La Germania deve ancora dei soldi a quasi tutti dopo la partenza: un rimborso fiscale, la cauzione, l'ultima busta paga, a volte i contributi pensionistici. Tutto questo deve atterrare da qualche parte, ed è per questo che chiudere il conto tedesco mentre parti è il tipo di ordine che costa caro. Questa guida spiega quali conti sopravvivono a un indirizzo estero, cosa finisce automaticamente con la cancellazione anagrafica e cosa continua ad addebitarti finché non lo fermi, cosa succede alla copertura sanitaria il giorno della partenza e in che ordine gli ultimi pagamenti arrivano a te invece di tornare a un ufficio tedesco.

Oliver
Oliver, broker autorizzato §34d
"

« L'errore è trattare il conto come l'appartamento: lo riconsegni e hai finito. Due mesi dopo il Finanzamt vuole versare una cifra a quattro zeri, l'ente pensionistico chiede un IBAN e la persona è a Buenos Aires senza un conto tedesco. Tieni il conto aperto finché non è arrivato l'ultimo pagamento, poi chiudilo. »

1. Perché tieni un conto

Diversi pagamenti arrivano dopo la tua partenza, e i loro tempi non li decidi tu.

Il tuo rimborso fiscale per l'anno della partenza, che puoi chiedere fino a quattro anni dopo.
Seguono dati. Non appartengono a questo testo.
/-! ### Windows (R128, R130) -/

/-- STORE of a window: 0 W-store, 1 X-store. -/
def Win.store (w : Win) : Nat := (w.d0.extractLsb' 0 2).toNat
/-- MODE: a buffer window. -/
def Win.buffer (w : Win) : Bool := w.d0.getLsbD 2
/-- DSTFMT. -/
def Win.dstfmt (w : Win) : Nat := (w.d0.extractLsb' 7 4).toNat
/-- BAR. -/
def Win.bar (w : Win) : Nat := (w.d0.extractLsb' 15 4).toNat
/-- OFFSET. -/
def Win.off (w : Win) : Nat := (w.d1.extractLsb' 0 23).toNat
/-- LENGTH in lines. -/
def Win.lines (w : Win) : Nat := (w.d1.extractLsb' 32 14).toNat
/-- LENGTH in bytes, the expanded length for DSTFMT 9. -/
def Win.bytes (w : Win) : Nat := 128 * w.lines
/-- The window's storage is an elided image; DSTFMT means nothing in a buffer window (R129, R138). -/
def Win.elided (w : Win) : Bool := w.dstfmt == 9 && !w.buffer
/-- The bytes one presence bit covers (R130). -/
def Win.unit (w : Win) : Nat := if w.elided then 4096 else 128
/-- CAP of a DSTFMT 9 window (R128). -/
def Win.cap (w : Win) : Nat := (w.d3.extractLsb' 0 23).toNat
/-- The bytes a window's image occupies in the store: CAP for DSTFMT 9, else its length. -/
def Win.span (w : Win) : Nat := if w.elided then w.cap else w.bytes
/-- All presence bits set. -/
def Win.allPres (w : Win) : Nat := 2 ^ cdiv w.bytes w.unit - 1

/-- Changes a window of a team. -/
def Team.modWin (x : Team) (w : Nat) (f : Win → Win) : Team :=
  match x.wins.get? w with
  | some y => { x with wins := x.wins.set w (f y) }
  | none => x

/-! ### Runs and the R30 bookkeeping are in Runs.lean -/

/-- A physical line lies in a team's private area (R93, R94), by the area's translation. -/
def State.inPrivArea (s : State) (x : Team) (line : Nat) : Bool :=
  let lo := s.privVa x 0 0
  let n := x.id.priv * 128 * x.id.groups
  n != 0 && (List.range (pageOf (lo + n - 1) - pageOf lo + 1)).any fun k =>
    let pv := (pageOf lo + k) * 65536
    match s.lookup x.core x.id.asid pv 0 true with
    | .ok e =>
      let a := max lo pv
      let b := min (lo + n) (pv + 65536)
      overlaps (line * 128) 128 (e.phys a) (b - a)
    | .error _ => false

/-! ### Register contents kept by extents (R56) -/

/-- A finished group whose asynchronous writebacks have all landed: its slot, base block and extended block have gone back (R328). -/
def Group.gone (y : Group) : Bool := y.finished && y.lanes.all fun l => l.pend.isEmpty

/-- The 64-row extents of a group: its number in the slot, its first register and its registers (R49, R51, R56). -/
def Group.extents (y : Group) : List (Nat × Nat × Nat) :=
  (0, 0, min 64 y.bsize) :: (if 64 < y.bsize then [(1, 64, y.bsize - 64)] else []) ++
    (if y.xblk.isSome then [(2, 128, 64)] else [])

/-- What an extent of a slot keeps for a group of an ASID: the lanes' registers, nothing of another ASID's (R56). -/
def Core.keptFor (c : Core) (slot e asid : Nat) : List (Tab (BitVec 32)) :=
  match c.kept.get? (4 * slot + e) with
  | some (a, l) => if a = asid then l else []
  | none => []

/-- An extent keeps the contents of a group's rows; rows of it outside the group's block keep theirs where the ASID is the
same (R56). -/
def Core.keepExtent (asid slot : Nat) (lanes : List Lane) (c : Core) (e : Nat × Nat × Nat) : Core :=
  let old := c.keptFor slot e.1 asid
  { c with kept := c.kept.set (4 * slot + e.1) (asid, (List.range lanes.length).map fun l =>
      ((lanes.getD l Lane.zero).regs.filter fun p => e.2.1 ≤ p.1 && p.1 < e.2.1 + e.2.2).foldl (fun t p => t.set p.1 p.2)
        ((old.getD l []).filter fun p => e.2.1 + e.2.2 ≤ p.1)) }

/-- The contents of a group's registers stay with the extents of its slot (R56). -/
def Core.keepGroup (c : Core) (asid : Nat) (y : Group) : Core :=
  if y.front then c else y.extents.foldl (Core.keepExtent asid y.slot y.lanes) c

/-- The contents of the registers of a team's groups that still hold them stay with their slots (R56). -/
def Core.keepTeam (c : Core) (x : Team) : Core :=
  x.grps.foldl (fun z p => if p.2.gone then z else z.keepGroup x.id.asid p.2) c

/-- The registers `lo` to `lo + n - 1` of a lane as an extent of the slot keeps them (R56). -/
def Core.keptRows (c : Core) (slot e asid lo n l : Nat) : Tab (BitVec 32) :=
  ((c.keptFor slot e asid).getD l []).filter fun p => lo ≤ p.1 && p.1 < lo + n

/-- What a team's removal does to the core and the rest of the machine (R36, R237): its registers' contents stay with the
slots (R56), its crews and their locks go, its copies and in-flight accesses go, and runs of it end. Issued stores and
atomics on global memory that a kill leaves unperformed are performed later or never (`Config.killKeeps`). -/
def State.removeTeam (s : State) (t : Nat) : State :=
  match s.team? t with
  | none => s
  | some x =>
    let gone := ((s.core x.core).copies.filter fun z => z.team == t).map (·.id) ++
      ((s.core x.core).engine.filter fun j => j.team == t).map (·.id) ++
      (s.packets.filter fun p => match p.src with | some q => q.1 == t | none => false).map (·.id)
    let s1 := s.modCore x.core fun c =>
      { c.keepTeam x with
               crews := c.crews.filter fun z => z.team != t,
               engine := c.engine.filter fun j => j.team != t,
               forms := c.forms.filter fun f => f.team != t,
               copies := c.copies.filter fun z => z.team != t,
               verdict := c.verdict.filter fun v => v.team != t,
               xwait := c.xwait.filter fun p => p.team != t,
               ready := c.ready.map fun p => (p.1, p.2.filter fun q => q.1 != t),
               locks := c.locks.filter fun l => !gone.contains l.op,
               l1 := c.l1.filter fun l => !(l.priv && s.inPrivArea x l.line) }
    let alone := s.teams.all fun p => p.1 == t || p.2.core != x.core
    { s1 with
      teams := s1.teams.erase t
      -- no access waits for the walks of a core without teams
      misses := if alone then s1.misses.filter fun m => m.core != x.core && m.core != 256 + x.core else s1.misses
      paid := s1.paid.filter fun p => p.1 != t
      packets := (s1.packets.filter fun p => match p.src, p.wtok with
        | some q, _ => q.1 != t
        | none, some q => q.1 != t || p.taken.isNone
        | none, none => true).map fun p =>
        { p with wtok := p.wtok.filter fun q => q.1 != t, taken := p.taken.map fun l => l.filter fun q => q.1 != t }
      runs := s1.runs.filter fun r => r.team != t
      ops := s1.ops.filter fun o =>
        o.team != t || ((o.kind == .store || o.kind == .atomic) && !o.priv && Config.killKeeps o.id) }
La tua cauzione, che i proprietari trattengono a volte per mesi in attesa del conguaglio delle spese. Un'ultima busta paga o l'indennità per ferie non godute. E se hai versato meno di 60 mesi e lasci l'UE, un possibile rimborso dei contributi pensionistici, pagato dopo un'attesa di due anni.
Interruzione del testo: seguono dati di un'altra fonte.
-- ==== Sys2Proof/Machine/Regs.lean ====
section
/-! DEFINITION. Machine/Regs.lean: what device control space reads as (R15, R5, R6 and each register's rule). -/
namespace Sys2Proof.Machine
open Sys2Proof

/-- A word from fields: low bit and value. -/
def packW : List (Nat × Nat) → Nat
  | [] => 0
  | (lo, v) :: t => v * 2 ^ lo + packW t

/-- The energy weights of a core's resident teams (R70). -/
def State.energyUsed (s : State) (c : Nat) : Nat := (s.residents c).foldl (fun n p => n + p.2.id.weight) 0

/-- ENBUDGET of a core (R70). -/
def State.enbudget (s : State) (c : Nat) (limit : BitVec 12) : Nat := limit.toNat + 2 ^ 12 * (s.energyUsed c % 4096)

/-- A group's counted operations of R85's QUIET are all complete. -/
def Group.opsZero (y : Group) : Bool := y.loads == 0 && y.stores == 0 && y.copies == 0

/-- PRECTL of a core (R85). -/
def State.prectl (s : State) (c : Nat) : Nat := packW [(1, (s.core c).pre), (3, b2n (s.core c).quiet)]

/-- A word of the 256-byte block of a core. -/
def State.coreWord (s : State) (c off : Nat) : Nat :=
  let z := s.core c
  match off with
  | 0x00 => s.enbudget c z.limit
  | 0x08 => z.privsz.toNat
  | 0x10 => s.prectl c
  | 0x18 => z.privbase.toNat
  | 0x20 => z.eccCorr.toNat + 2 ^ 32 * z.eccUncorr.toNat
  | 0x28 => packW [(0, b2n z.retire), (1, b2n (z.retire && (s.residents c).isEmpty))]
  | _ => 0

/-- One byte of SLICEMAP (R98). -/
def State.slicemapByte (s : State) (d b : Nat) : Nat :=
  let x := s.die d
  x.sliceOfBucket b + (match x.move with | some m => if m.bucket = b then 64 else 0 | none => 0)

/-- A host queue's registers (R247). -/
def State.hqWord (s : State) (q k : Nat) : Nat :=
  let x := s.lu.hq.getD q HQ.reset
  match k with
  | 0 => x.base.toNat
  | 1 => packW [(0, x.asid), (12, x.size), (18, x.prio), (20, b2n x.en), (21, b2n x.err)]
  | 2 => x.head.toNat
  | _ => x.tail.toNat

/-- The fault queue has no room for another record (R250). -/
def FaultQ.full (f : FaultQ) : Bool := 256 * 2 ^ f.size ≤ (f.tail - f.head).toNat

/-- The aligned 8-byte word at an offset of device control space; addresses that hold no register read 0 (R6). -/
def State.regWord (s : State) (a : Nat) : Nat :=
  let r := s.regs
  if a < 0x20 then (if a = 0 then Config.featcap else 0)
  else if a < 0x40 then (if a = 0x20 then r.featacc.toNat else 0)
  else if a = 0x40 then b2n r.featlock
  else if a = 0x48 then s.time % 2 ^ 64
  else if a = 0x50 then r.pkgid.toNat
  else if a = 0x1000 then r.enweight.toNat
  else if 0x2000 ≤ a ∧ a < 0x2038 then r.budgetNext.getD ((a - 0x2000) / 8) 0
  else if a = 0x2040 then r.budgetErr.toNat
  else if 0x3000 ≤ a ∧ a < 0x3100 then
    (let d := s.die ((a - 0x3000) / 0x40)
     if (a - 0x3000) % 0x40 = 0 then packW [(0, b2n (d.rbEn && s.feat 4)), (1, b2n d.move.isSome), (8, d.rbThresh.toNat)] else 0)
  else if a = 0x4008 then s.fq.base.toNat
  else if a = 0x4010 then packW [(0, s.fq.size), (4, b2n (s.fq.full && !s.fq.wait.isEmpty))]
  else if a = 0x4018 then s.fq.head.toNat
  else if a = 0x4020 then s.fq.tail.toNat
  else if a = 0x5000 then r.cmpmeta.toNat
  else if a = 0x6000 then r.l1lease + 2 ^ 16 * r.l2lease
  else if 0x7000 ≤ a ∧ a < 0x7020 then (if s.feat 7 then (s.die ((a - 0x7000) / 8)).cocoon else 0)
  else if a = 0x8000 then r.shvec.toNat
  else if 0x9000 ≤ a ∧ a < 0x9800 then s.hqWord ((a - 0x9000) / 0x20) ((a - 0x9000) % 0x20 / 8)
  else if a = 0x9800 then packW [(0, b2n s.lu.dlqEn), (0, s.lu.dlqBase.toNat)]
  else if a = 0x9808 then s.dlqCount
  else if a = 0x9810 then s.lu.dlqAppended.toNat
  else if a = 0xA000 then packW [(0, s.deh.opc), (32, s.deh.len)]
  else if a = 0xA008 then s.deh.pa.toNat
  else if a = 0xA010 then packW [(0, b2n s.deh.busy), (1, b2n s.deh.done), (8, s.deh.err), (16, s.deh.rlen)]
  else if a = 0xB000 then r.rtSlot
  else if a = 0xB008 then r.rtPa.toNat
  else if a = 0xB010 then packW [(0, b2n r.rtBusy), (1, b2n r.rtOk), (2, b2n r.rtSigfail)]
  else if 0xD000 ≤ a ∧ a < 0xD100 then
    (let p := s.port ((a - 0xD000) / 16)
     if a % 16 = 0 then p.ovBase.toNat else packW [(0, p.ovSize.toNat), (16, b2n p.down), (17, b2n p.ovfull)])
  else if 0xD100 ≤ a ∧ a < 0xD140 then
    (let d := s.die ((a - 0xD100) / 16)
     if a % 16 = 0 then d.qBase.toNat else packW [(0, d.qSize.toNat), (16, b2n d.qFull)])
  else if 0xE000 ≤ a ∧ a < 0xE800 then
    (let k := (a - 0xE000) / 8
     packW [(0, b2n ((s.die (k / 64)).sliceRetire.contains (k % 64))), (1, b2n ((s.die (k / 64)).sliceRetired.contains (k % 64)))])
  else if 0xF000 ≤ a ∧ a < 0xF040 then
    (let k := (a - 0xF000) / 8
     packW [(0, r.dramChan.getD k 0), (5, b2n (r.dramBusy.contains k))])
  else if 0x10000 ≤ a ∧ a < 0x20000 then s.coreWord ((a - 0x10000) / 0x100) (a % 0x100)
  else if 0x30000 ≤ a ∧ a < 0x32000 then (s.links.apertures.getD ((a - 0x30000) / 8) 0).toNat
  else if 0x40000 ≤ a ∧ a < 0x44000 then
    leNat ((List.range 4).flatMap fun k => leBytes 2 (s.links.routes.getD ((a - 0x40000) / 2 + k) 0).toNat)
  else if 0x100000 ≤ a ∧ a < 0x104000 then
    leNat ((List.range 8).flatMap fun k => leBytes 1 (s.slicemapByte ((a - 0x100000) / 0x1000) ((a - 0x100000) % 0x1000 + k)))
  else if 0x200000 ≤ a ∧ a < 0x210000 then
    (if a % 16 = 0 then (s.asidTab.getD ((a - 0x200000) / 16) 0).toNat else 0)
  else if 0x1000000 ≤ a ∧ a < 0x1000000 + 0x10000 * 345 then
    (let t := (a - 0x1000000) / 0x10000
     let m := (a - 0x1000000) % 0x10000 / 0x40
     if m < 529 then (s.accWord t m (a % 0x40 / 0x10) (a % 0x10 / 8)).toNat else 0)
  else 0

/-- `n` bytes of device control space at a physical address, as a number. -/
def State.regRead (s : State) (pa n : Nat) : Nat :=
  let a := pa - Config.devBase
  bits (s.regWord (a / 8 * 8)) (8 * (a % 8)) (8 * n)

end Sys2Proof.Machine
end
Tieni un conto aperto finché quelle somme non sono arrivate. In una banca online gratuita non costa nulla ed evita la situazione in cui un ufficio tedesco chiede un IBAN che non hai più.

2. Quali conti sopravvivono a un indirizzo estero

Che una banca ti tenga dipende meno dalla sua pubblicità che da dove ti trasferisci.

Dentro UE o SEE la maggior parte delle banche online prosegue il conto dopo il cambio di indirizzo, e l'IBAN resta lo stesso. Comdirect, DKB e N26 sono tra quelle che funzionano così.

Fuori dall'UE l'aria si fa più sottile. Alcune banche mantengono il rapporto, altre disdicono in silenzio appena diventi un caso amministrativo particolare, e la lettera parte verso il vecchio indirizzo. È la cosa più utile da verificare prima di partire: telefona e chiedi cosa succede al tuo conto con il tuo paese di destinazione preciso.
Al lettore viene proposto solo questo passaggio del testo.